## WHAT THE EXERCISE ASKS
Among the records, which lines hold the word "Machine"? Pick them out.

(Collected data entries)
-- ==== Sys2Proof/Laws/Absorb.lean ====
section
/-! SUPPORT. What absorbing bytes does to the length, the carry count and the phase of an engine (41_hash32.md rule R121, 42_hash64.md rule R141, 43_hash128.md rule R161). -/

namespace Sys2Proof.Machine

/-! ### The bodies of INIT and FINAL, field by field -/

@[simp] theorem initBody32_acc (e : E32) : (initBody32 e).acc = 0 := rfl
@[simp] theorem initBody32_len (e : E32) : (initBody32 e).len = 0 := rfl
@[simp] theorem initBody32_ph (e : E32) : (initBody32 e).ph = phActive := rfl
@[simp] theorem finalBody32_len (e : E32) : (finalBody32 e).len = e.len := by rw [finalBody32]
@[simp] theorem finalBody32_ph (e : E32) : (finalBody32 e).ph = phDone := by rw [finalBody32]

@[simp] theorem initBody64_acc (e : E64) : (initBody64 e).acc = 0 := rfl
@[simp] theorem initBody64_len (e : E64) : (initBody64 e).len = 0 := rfl
@[simp] theorem initBody64_cb (e : E64) : (initBody64 e).cb = e.cb := rfl
@[simp] theorem initBody64_cnt (e : E64) : (initBody64 e).cnt = 0 := rfl
@[simp] theorem initBody64_ph (e : E64) : (initBody64 e).ph = phActive := rfl
@[simp] theorem finalBody64_len (e : E64) : (finalBody64 e).len = e.len := by rw [finalBody64]
@[simp] theorem finalBody64_cb (e : E64) : (finalBody64 e).cb = e.cb := by rw [finalBody64]
@[simp] theorem finalBody64_cnt (e : E64) : (finalBody64 e).cnt = e.cnt := by rw [finalBody64]
@[simp] theorem finalBody64_ph (e : E64) : (finalBody64 e).ph = phDone := by rw [finalBody64]

@[simp] theorem initBody128_accA (e : E128) : (initBody128 e).accA = 0 := rfl
@[simp] theorem initBody128_accB (e : E128) : (initBody128 e).accB = 0 := rfl
@[simp] theorem initBody128_len (e : E128) : (initBody128 e).len = 0 := rfl
@[simp] theorem initBody128_cb (e : E128) : (initBody128 e).cb = e.cb := rfl
@[simp] theorem initBody128_cnt (e : E128) : (initBody128 e).cnt = 0 := rfl
@[simp] theorem initBody128_ph (e : E128) : (initBody128 e).ph = phActive := rfl
@[simp] theorem finalBody128_len (e : E128) : (finalBody128 e).len = e.len := by rw [finalBody128]
@[simp] theorem finalBody128_cb (e : E128) : (finalBody128 e).cb = e.cb := by rw [finalBody128]
@[simp] theorem finalBody128_cnt (e : E128) : (finalBody128 e).cnt = e.cnt := by rw [finalBody128]
@[simp] theorem finalBody128_ph (e : E128) : (finalBody128 e).ph = phDone := by rw [finalBody128]

/-! ### Absorbing -/

@[simp] theorem absorb32_ph (e : E32) (bs : List Byte) : (absorb32 e bs).ph = e.ph := rfl
@[simp] theorem absorb32_len (e : E32) (bs : List Byte) :
    (absorb32 e bs).len = e.len + BitVec.ofNat 64 bs.length := rfl

/-- Absorbing nothing leaves E32 as it is. -/
@[simp] theorem absorb32_nil (e : E32) : absorb32 e [] = e := by simp [absorb32, absorbWords32, wordsOf]

@[simp] theorem absorb64_ph (e : E64) (b : Byte) : (absorb64 e b).ph = e.ph := by
  simp only [absorb64]; split <;> rfl

@[simp] theorem absorb64_len (e : E64) (b : Byte) : (absorb64 e b).len = e.len + 1 := by
  simp only [absorb64]; split <;> rfl

/-- The carry count counts modulo 8. -/
@[simp] theorem absorb64_cnt (e : E64) (b : Byte) : (absorb64 e b).cnt = e.cnt + 1 := by
  simp only [absorb64]
  split_ifs with h
  · show 0 = e.cnt + 1
    rw [h]
    rfl
  · rfl

@[simp] theorem absorbAll64_nil (e : E64) : absorbAll64 e [] = e := rfl

theorem absorbAll64_append (e : E64) (as bs : List Byte) :
    absorbAll64 e (as ++ bs) = absorbAll64 (absorbAll64 e as) bs := List.foldl_append ..

@[simp] theorem absorbAll64_ph (e : E64) (bs : List Byte) : (absorbAll64 e bs).ph = e.ph := by
  induction bs generalizing e with
  | nil => rfl
  | cons b bs ih => exact (ih (absorb64 e b)).trans (absorb64_ph e b)

@[simp] theorem absorbAll64_len (e : E64) (bs : List Byte) :
    (absorbAll64 e bs).len = e.len + BitVec.ofNat 64 bs.length := by
  induction bs generalizing e with
  | nil => simp
  | cons b bs ih =>
    refine (ih (absorb64 e b)).trans ?_
    rw [absorb64_len, List.length_cons, BitVec.add_assoc, Nat.add_comm bs.length, BitVec.ofNat_add]
    rfl

@[simp] theorem absorbAll64_cnt (e : E64) (bs : List Byte) :
    (absorbAll64 e bs).cnt = e.cnt + BitVec.ofNat 3 bs.length := by
  induction bs generalizing e with
  | nil => simp
  | cons b bs ih =>
    refine (ih (absorb64 e b)).trans ?_
    rw [absorb64_cnt, List.length_cons, BitVec.add_assoc, Nat.add_comm bs.length, BitVec.ofNat_add]
    rfl

@[simp] theorem absorb128_ph (e : E128) (b : Byte) : (absorb128 e b).ph = e.ph := by
  simp only [absorb128]; split <;> rfl

@[simp] theorem absorb128_len (e : E128) (b : Byte) : (absorb128 e b).len = e.len + 1 := by
  simp only [absorb128]; split <;> rfl

/-- The carry count counts modulo 16. -/
@[simp] theorem absorb128_cnt (e : E128) (b : Byte) : (absorb128 e b).cnt = e.cnt + 1 := by
  simp only [absorb128]
  split_ifs with h
  · show 0 = e.cnt + 1
    rw [h]
    rfl
  · rfl

@[simp] theorem absorbAll128_nil (e : E128) : absorbAll128 e [] = e := rfl

theorem absorbAll128_append (e : E128) (as bs : List Byte) :
    absorbAll128 e (as ++ bs) = absorbAll128 (absorbAll128 e as) bs := List.foldl_append ..

@[simp] theorem absorbAll128_ph (e : E128) (bs : List Byte) : (absorbAll128 e bs).ph = e.ph := by
  induction bs generalizing e with
  | nil => rfl
  | cons b bs ih => exact (ih (absorb128 e b)).trans (absorb128_ph e b)

@[simp] theorem absorbAll128_len (e : E128) (bs : List Byte) :
    (absorbAll128 e bs).len = e.len + BitVec.ofNat 64 bs.length := by
  induction bs generalizing e with
  | nil => simp
  | cons b bs ih =>
    refine (ih (absorb128 e b)).trans ?_
    rw [absorb128_len, List.length_cons, BitVec.add_assoc, Nat.add_comm bs.length, BitVec.ofNat_add]
    rfl

@[simp] theorem absorbAll128_cnt (e : E128) (bs : List Byte) :
    (absorbAll128 e bs).cnt = e.cnt + BitVec.ofNat 4 bs.length := by
  induction bs generalizing e with
  | nil => simp
  | cons b bs ih =>
    refine (ih (absorb128 e b)).trans ?_
    rw [absorb128_cnt, List.length_cons, BitVec.add_assoc, Nat.add_comm bs.length, BitVec.ofNat_add]
    rfl

end Sys2Proof.Machine
end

## REPLY
namespace Sys2Proof.Machine
end Sys2Proof.Machine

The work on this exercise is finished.